It's really a long time since last post. Now I am working on the android mips porting project. I want to run android on the MIPS emulator.
The problem is that when I run mips-android on qemu, it hangs when executing init program in the initramfs root file-system. Then I use the remote gdb to debug the init and finds out that it it because pa_workspace is not initiated.
Function ashmem_create_region will open /dev/ashmem and return the fd if succeed. However, it returns -1 and the errno is 19 which means NO SUCH DEVICES.
fd = ashmem_create_region("system_properties", size);
The problem is who is responsible for creating /dev/ashmem?
In fact, in android it uses udev mechanism to create devices in /dev when executing function device_init. The full cold patch to create a device is as following:
device_init->coldboot->do_coldboot->write(fd, "add/n", 4)->handle_device_fd->handle_device_event->make_device
In function parse_event, it will parse the uevent msg and then pass uevent to handle_device_event. However, I find that the uevent message is a little weird. I use remote gdb to dump this message.

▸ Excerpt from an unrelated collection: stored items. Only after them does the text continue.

-- ==== Sys2Proof/Syntax.lean ====
section
/-! DEFINITION. One constructor per row of spec/opcode_table.json. -/

namespace Sys2Proof

/-- The ten commands of 30_encoding.md R59, the two rows of reserved opcodes (R63), and the three byte encodings the
sequencer writes to the sensor's control registers (R50, R56). A command without an operand keeps its `arg`, because a word
whose `arg` is not 0 is accepted and completes with `ILLEGAL_CMD` (R63). -/
inductive Instr where
  /-- `SETODR v` (40_codec.md R74). -/
  | setodr (v : Half)
  /-- `SETRNG v` (40_codec.md R75). -/
  | setrng (v : Half)
  /-- `SETOSR v` (40_codec.md R76). -/
  | setosr (v : Half)
  /-- `SETMODE v` (40_codec.md R77). -/
  | setmode (v : Half)
  /-- `INIT` (41_init.md R90). -/
  | init (arg : Half)
  /-- `RDRAW` (42_acquisition.md R102). -/
  | rdraw (arg : Half)
  /-- `READ` (42_acquisition.md R104). -/
  | read (arg : Half)
  /-- `HEAD` (43_heading.md R120). -/
  | head (arg : Half)
  /-- `ENC` (40_codec.md R78). -/
  | enc (arg : Half)
  /-- `DEC b` (40_codec.md R79). -/
  | dec (b : Half)
  /-- Opcodes 0xA and 0xB (30_encoding.md R63), with the 17 bits the row leaves free. -/
  | reservedAB (low : BitVec 17)
  /-- Opcodes 0xC to 0xF (30_encoding.md R63), with the 18 bits the row leaves free. -/
  | reservedCF (low : BitVec 18)
  /-- A Control-1 byte, field codes from bit 7 down (30_encoding.md R50). -/
  | ctrl1Byte (osr rng odr mode : BitVec 2)
  /-- The Control-2 byte 0x80 (30_encoding.md R56). -/
  | ctrl2SoftReset
  /-- The Control-2 byte 0x40 (30_encoding.md R56). -/
  | ctrl2RollOver
deriving DecidableEq, Repr

end Sys2Proof
end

0x7ff3d250: "add@/class/tty/console"
0x7ff3d267: "ACTION=add"
0x7ff3d272: "DEVPATH=/class/tty/console"
0x7ff3d28d: "SUBSYSTEM=tty"
0x7ff3d29b: "MAJOR=+"
0x7ff3d2a3: "MINOR=/"
0x7ff3d2ab: "SEQNUM=31+"
0x7ff3d2b6: ""
0x7ff3d2b7: ""
0x7ff3d2b8: ""
You see, in the message the MAJOR is +. It will confuse the parse_event so that the corresponding device won't be created.
It looks the kernel passes wrong uevent message to user space. So the question is who has messed up the uevent message?
Then I recall that when booting linux kernel, there are some weird messages.
Primary instruction cache .kB, VIPT, 2-way, linesize 1* bytes.
Primary data cache .kB, 2-way, VIPT, no aliases, linesize 1* bytes
You see the instruction cache is .kB and linesize is 1* bytes, not a valid number at all.
Then I suspect that something is wrong in kernel when parsing the numbers. So I use the remote gdb to debug the kernel again.
r4k_cache_init->probe_pcache->printk->vprintk->vscnprintf->vsnprintf->number->put_dec->put_dec_trunc
Function put_dec_trunc uses a unsigned int between[0,99999] as input and outputs the number as a string. But I find that when the input is 2, the output is '.', not the expected '2'. So maybe this function is the bad boy.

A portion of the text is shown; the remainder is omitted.